> _WORK REQUEST_
Work out how many lines of the listing below hold the word "ResetReq", and give that number only.

[GIVEN INFORMATION — start]

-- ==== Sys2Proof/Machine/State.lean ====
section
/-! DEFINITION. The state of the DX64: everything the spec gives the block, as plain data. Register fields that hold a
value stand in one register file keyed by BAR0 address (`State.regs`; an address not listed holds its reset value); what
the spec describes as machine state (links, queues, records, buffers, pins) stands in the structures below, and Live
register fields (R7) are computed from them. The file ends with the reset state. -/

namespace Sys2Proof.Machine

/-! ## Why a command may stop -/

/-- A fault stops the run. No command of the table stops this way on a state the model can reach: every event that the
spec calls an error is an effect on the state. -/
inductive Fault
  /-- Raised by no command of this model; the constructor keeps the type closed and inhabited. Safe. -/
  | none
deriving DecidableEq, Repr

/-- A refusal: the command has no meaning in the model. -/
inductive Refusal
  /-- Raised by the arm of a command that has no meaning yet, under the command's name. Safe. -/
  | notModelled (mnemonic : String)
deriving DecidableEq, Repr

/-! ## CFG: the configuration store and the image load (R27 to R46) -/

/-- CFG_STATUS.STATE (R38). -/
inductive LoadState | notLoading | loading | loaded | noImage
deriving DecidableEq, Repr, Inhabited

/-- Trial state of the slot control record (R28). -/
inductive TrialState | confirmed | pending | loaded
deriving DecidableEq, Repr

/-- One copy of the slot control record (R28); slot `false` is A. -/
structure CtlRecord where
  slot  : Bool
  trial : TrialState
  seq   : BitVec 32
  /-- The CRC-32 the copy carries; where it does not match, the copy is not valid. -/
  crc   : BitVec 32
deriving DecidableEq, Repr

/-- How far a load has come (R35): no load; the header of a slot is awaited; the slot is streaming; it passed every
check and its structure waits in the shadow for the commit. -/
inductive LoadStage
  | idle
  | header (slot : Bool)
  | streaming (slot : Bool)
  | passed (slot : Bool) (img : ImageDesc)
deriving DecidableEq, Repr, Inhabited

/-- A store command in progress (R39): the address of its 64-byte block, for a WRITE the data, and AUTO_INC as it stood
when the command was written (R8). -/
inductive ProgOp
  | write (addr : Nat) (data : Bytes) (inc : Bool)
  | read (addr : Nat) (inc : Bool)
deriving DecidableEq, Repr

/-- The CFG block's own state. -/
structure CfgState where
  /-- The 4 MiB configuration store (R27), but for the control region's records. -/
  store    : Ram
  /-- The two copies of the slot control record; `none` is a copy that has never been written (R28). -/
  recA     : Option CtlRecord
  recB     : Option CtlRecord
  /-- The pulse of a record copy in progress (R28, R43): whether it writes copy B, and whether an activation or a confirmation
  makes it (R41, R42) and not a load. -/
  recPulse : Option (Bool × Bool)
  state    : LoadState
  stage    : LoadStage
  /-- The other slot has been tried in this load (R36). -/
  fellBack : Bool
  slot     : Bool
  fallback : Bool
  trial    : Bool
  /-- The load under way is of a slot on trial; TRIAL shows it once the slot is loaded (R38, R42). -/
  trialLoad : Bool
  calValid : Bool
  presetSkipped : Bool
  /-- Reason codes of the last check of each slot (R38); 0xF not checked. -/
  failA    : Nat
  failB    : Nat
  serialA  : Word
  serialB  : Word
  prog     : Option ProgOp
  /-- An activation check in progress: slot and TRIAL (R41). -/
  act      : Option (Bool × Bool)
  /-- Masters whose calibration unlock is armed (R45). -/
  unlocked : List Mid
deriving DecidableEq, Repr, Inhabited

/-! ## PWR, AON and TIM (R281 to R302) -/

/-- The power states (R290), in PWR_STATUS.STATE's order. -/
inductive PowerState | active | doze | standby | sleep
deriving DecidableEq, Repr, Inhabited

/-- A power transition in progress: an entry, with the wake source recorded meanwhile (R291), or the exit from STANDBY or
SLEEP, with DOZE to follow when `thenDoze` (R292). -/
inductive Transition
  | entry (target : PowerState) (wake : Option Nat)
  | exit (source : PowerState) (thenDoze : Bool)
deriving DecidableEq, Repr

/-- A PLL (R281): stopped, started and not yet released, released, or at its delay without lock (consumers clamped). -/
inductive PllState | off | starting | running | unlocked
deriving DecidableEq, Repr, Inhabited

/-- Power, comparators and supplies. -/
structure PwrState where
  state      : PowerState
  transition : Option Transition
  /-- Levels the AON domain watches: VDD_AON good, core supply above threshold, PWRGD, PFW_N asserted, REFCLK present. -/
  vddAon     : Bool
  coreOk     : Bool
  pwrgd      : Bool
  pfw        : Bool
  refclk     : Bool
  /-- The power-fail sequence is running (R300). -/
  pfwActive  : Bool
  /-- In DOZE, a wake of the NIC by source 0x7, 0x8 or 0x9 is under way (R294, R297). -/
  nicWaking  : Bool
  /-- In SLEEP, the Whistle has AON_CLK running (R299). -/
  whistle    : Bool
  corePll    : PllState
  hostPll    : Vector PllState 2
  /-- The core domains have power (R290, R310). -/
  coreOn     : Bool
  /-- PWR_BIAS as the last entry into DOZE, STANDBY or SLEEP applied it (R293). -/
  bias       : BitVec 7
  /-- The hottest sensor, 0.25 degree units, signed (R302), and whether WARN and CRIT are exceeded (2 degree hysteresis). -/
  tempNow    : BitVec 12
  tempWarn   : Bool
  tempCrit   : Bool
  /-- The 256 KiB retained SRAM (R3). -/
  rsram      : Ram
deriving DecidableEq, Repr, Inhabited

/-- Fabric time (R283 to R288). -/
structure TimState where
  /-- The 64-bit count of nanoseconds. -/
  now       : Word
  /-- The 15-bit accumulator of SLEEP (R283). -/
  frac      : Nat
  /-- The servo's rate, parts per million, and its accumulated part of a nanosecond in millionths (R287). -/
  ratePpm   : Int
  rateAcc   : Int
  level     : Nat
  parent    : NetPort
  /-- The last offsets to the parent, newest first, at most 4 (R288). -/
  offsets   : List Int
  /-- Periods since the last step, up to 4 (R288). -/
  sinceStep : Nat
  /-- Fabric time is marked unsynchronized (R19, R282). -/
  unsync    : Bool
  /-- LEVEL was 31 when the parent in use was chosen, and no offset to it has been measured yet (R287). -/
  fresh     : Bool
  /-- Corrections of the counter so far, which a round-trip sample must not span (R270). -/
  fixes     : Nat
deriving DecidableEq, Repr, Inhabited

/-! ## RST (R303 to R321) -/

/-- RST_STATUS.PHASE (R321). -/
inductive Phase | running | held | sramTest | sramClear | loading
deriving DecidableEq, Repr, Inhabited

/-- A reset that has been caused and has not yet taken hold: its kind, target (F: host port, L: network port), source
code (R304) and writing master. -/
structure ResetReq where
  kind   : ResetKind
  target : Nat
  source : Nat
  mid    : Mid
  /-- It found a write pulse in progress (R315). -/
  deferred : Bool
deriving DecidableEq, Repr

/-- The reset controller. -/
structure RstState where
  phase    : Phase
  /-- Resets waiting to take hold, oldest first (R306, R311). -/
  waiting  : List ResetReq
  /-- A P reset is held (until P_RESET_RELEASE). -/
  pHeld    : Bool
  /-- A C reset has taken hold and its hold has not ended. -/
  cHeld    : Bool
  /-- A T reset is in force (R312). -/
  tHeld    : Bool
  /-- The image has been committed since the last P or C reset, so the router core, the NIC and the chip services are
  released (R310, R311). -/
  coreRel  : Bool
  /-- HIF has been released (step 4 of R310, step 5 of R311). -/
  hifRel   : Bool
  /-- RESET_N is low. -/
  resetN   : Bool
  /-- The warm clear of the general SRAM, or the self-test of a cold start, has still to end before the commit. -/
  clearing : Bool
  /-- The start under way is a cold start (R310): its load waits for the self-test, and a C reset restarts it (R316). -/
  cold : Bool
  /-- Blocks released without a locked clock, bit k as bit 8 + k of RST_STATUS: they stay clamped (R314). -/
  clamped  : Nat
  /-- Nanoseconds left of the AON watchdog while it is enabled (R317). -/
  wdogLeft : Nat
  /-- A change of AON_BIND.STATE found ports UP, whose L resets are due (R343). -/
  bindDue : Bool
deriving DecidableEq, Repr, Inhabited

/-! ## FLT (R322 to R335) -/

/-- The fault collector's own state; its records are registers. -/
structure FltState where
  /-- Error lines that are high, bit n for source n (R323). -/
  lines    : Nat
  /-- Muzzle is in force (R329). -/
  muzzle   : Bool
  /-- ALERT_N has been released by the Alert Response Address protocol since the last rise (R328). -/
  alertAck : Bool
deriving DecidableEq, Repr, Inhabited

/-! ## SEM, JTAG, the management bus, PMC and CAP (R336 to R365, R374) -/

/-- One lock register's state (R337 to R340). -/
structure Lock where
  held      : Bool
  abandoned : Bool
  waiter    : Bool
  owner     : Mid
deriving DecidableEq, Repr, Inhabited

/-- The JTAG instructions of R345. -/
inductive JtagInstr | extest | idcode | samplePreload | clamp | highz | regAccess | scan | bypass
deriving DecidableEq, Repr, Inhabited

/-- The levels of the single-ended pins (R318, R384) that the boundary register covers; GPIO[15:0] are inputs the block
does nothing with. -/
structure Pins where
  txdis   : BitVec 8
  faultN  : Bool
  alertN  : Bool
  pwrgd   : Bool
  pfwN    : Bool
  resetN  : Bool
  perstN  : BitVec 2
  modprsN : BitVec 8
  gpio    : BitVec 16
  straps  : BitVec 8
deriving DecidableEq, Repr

[GIVEN INFORMATION — finish]
[GIVEN INFORMATION — start]

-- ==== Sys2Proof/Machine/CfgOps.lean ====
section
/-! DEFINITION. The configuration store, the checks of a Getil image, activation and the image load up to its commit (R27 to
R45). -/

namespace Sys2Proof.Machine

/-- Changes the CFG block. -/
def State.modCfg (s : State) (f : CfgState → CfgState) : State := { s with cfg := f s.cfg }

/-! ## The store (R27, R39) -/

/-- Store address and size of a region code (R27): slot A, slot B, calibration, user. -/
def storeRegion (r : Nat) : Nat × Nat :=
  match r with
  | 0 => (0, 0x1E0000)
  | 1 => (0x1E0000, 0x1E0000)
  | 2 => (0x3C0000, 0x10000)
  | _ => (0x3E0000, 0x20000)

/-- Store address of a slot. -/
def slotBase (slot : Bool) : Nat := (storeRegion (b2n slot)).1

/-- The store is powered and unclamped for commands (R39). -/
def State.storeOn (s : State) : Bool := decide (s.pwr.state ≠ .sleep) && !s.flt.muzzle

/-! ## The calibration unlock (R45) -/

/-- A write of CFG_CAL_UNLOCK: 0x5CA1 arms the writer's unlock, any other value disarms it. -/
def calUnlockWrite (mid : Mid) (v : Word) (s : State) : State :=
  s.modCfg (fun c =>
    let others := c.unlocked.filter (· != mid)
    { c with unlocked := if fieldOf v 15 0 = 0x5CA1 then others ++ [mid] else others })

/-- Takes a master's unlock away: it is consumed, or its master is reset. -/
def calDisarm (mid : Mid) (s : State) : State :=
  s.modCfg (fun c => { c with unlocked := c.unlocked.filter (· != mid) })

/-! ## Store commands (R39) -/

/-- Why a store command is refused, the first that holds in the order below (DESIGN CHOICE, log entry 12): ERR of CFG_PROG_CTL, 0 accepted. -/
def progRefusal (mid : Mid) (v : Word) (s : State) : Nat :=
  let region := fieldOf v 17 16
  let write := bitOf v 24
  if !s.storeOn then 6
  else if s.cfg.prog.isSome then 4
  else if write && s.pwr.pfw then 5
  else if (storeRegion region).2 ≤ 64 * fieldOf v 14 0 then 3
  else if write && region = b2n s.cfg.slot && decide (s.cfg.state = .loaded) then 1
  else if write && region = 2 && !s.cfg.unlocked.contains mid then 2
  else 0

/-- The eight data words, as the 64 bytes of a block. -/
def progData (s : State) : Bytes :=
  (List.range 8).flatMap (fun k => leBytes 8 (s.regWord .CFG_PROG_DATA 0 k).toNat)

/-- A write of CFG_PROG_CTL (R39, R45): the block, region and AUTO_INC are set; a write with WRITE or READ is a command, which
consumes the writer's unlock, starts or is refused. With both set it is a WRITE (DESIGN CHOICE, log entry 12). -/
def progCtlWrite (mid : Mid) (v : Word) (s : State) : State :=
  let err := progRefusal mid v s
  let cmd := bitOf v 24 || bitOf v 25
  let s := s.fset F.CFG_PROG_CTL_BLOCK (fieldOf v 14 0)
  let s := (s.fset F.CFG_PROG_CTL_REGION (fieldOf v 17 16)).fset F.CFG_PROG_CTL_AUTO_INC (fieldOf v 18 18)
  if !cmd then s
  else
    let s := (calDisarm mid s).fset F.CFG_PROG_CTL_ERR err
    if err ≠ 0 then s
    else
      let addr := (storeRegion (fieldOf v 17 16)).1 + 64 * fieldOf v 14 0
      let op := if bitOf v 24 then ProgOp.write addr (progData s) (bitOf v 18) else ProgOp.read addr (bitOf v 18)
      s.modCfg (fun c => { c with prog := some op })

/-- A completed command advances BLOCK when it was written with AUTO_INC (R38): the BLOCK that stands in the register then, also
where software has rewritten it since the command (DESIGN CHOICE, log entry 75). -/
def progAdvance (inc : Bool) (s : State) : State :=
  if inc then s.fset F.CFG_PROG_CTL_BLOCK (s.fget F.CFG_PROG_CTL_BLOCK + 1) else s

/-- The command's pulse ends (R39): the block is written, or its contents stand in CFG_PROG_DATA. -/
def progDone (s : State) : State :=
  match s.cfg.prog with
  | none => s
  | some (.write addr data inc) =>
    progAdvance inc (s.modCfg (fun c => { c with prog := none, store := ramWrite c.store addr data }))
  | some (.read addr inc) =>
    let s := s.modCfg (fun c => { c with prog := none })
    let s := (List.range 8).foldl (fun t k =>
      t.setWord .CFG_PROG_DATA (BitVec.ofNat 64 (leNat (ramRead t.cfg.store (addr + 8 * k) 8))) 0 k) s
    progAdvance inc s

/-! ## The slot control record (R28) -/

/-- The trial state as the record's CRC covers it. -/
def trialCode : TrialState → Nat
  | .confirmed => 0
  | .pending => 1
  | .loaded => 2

[GIVEN INFORMATION — finish]

> _SOLUTION TO THIS PROBLEM_
2